-- ==== Sys2Proof/Tests/Slice0.lean ====
section
/-! SUPPORT. Small checks: an ill-formed term for each check of WellFormed, words of the encoding tables of chapter 4 written out bit by bit, values worked
out by hand from the rules, and for every statement with hypotheses a concrete state and operands that meet them, clause by clause. -/

namespace Sys2Proof.Tests

open Sys2Proof.Machine

set_option Elab.async false

/-! The states the checks use. -/

/-- The block with its main domain up, in READY. -/
def on : State := { State.reset with
  plug := { PlugState.reset with precharge := true, softStart := true, standbyRails := true, wardenUp := true, presence := true, slot := some 0, mainOn := true },
  modu := { ModuleState.reset with state := .ready }, ward := { WardenState.reset with up := true } }

/-- Core 0 changed by `f`. -/
def core0 (f : Core → Core) : State := on.modCore 0 f

/-- A running core in a phase. -/
def inPhase (p : Phase) (c : Core) : Core := { c with mode := .running, phase := p }

/-- Core 0 in its compute phase, s1 poisoned. -/
def comp : State := core0 (fun c => (inPhase .compute c).sset 1 5 true)

/-- Core 0 in its transfer phase, s1 poisoned. -/
def tran : State := core0 (fun c => (inPhase .transfer c).sset 1 5 true)

/-- A result that is a value. -/
def isOk {ε α : Type} : Except ε α → Bool
  | .ok _ => true
  | .error _ => false

/-- Partition 0 of die 0, IDLE. -/
def withPart (s : State) : State := s.setPart 0 { Part.reset with mode := .idle, dies := 1 }

/-- Bytes in the store of core 0. -/
def store (a : Nat) (b : List Byte) (s : State) : State := s.modCore 0 (fun c => c.stWrite a b (fun _ => false))

/-- Bytes in the store of core 0, poisoned. -/
def storeBad (a : Nat) (b : List Byte) (s : State) : State := s.modCore 0 (fun c => c.stWrite a b (fun _ => true))

/-- `n` zero bytes. -/
def zeros (n : Nat) : List Byte := List.replicate n 0

/-- A page table of partition 0 that maps device-virtual page 0 to HBM frame 4, writable. -/
def mapped (s : State) : State := (withPart s).modMem (fun m => { m with
  cells := [(0x10000, 1), (0x10002, 2), (0x20000, 1), (0x20002, 3), (0x30000, 3), (0x30002, 4)],
  ptRoot := [(0, 0x10001)] })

### [Work item]
Beginning at the line with "compute phase, s1 poisoned. -/" and ending at the last line of the entries, print every line exactly.

### [Exercise solution]
/-- Core 0 in its compute phase, s1 poisoned. -/
def comp : State := core0 (fun c => (inPhase .compute c).sset 1 5 true)

/-- Core 0 in its transfer phase, s1 poisoned. -/
def tran : State := core0 (fun c => (inPhase .transfer c).sset 1 5 true)

/-- A result that is a value. -/
def isOk {ε α : Type} : Except ε α → Bool
  | .ok _ => true
  | .error _ => false

/-- Partition 0 of die 0, IDLE. -/
def withPart (s : State) : State := s.setPart 0 { Part.reset with mode := .idle, dies := 1 }

/-- Bytes in the store of core 0. -/
def store (a : Nat) (b : List Byte) (s : State) : State := s.modCore 0 (fun c => c.stWrite a b (fun _ => false))

/-- Bytes in the store of core 0, poisoned. -/
def storeBad (a : Nat) (b : List Byte) (s : State) : State := s.modCore 0 (fun c => c.stWrite a b (fun _ => true))

/-- `n` zero bytes. -/
def zeros (n : Nat) : List Byte := List.replicate n 0

/-- A page table of partition 0 that maps device-virtual page 0 to HBM frame 4, writable. -/
def mapped (s : State) : State := (withPart s).modMem (fun m => { m with
  cells := [(0x10000, 1), (0x10002, 2), (0x20000, 1), (0x20002, 3), (0x30000, 3), (0x30002, 4)],
  ptRoot := [(0, 0x10001)] })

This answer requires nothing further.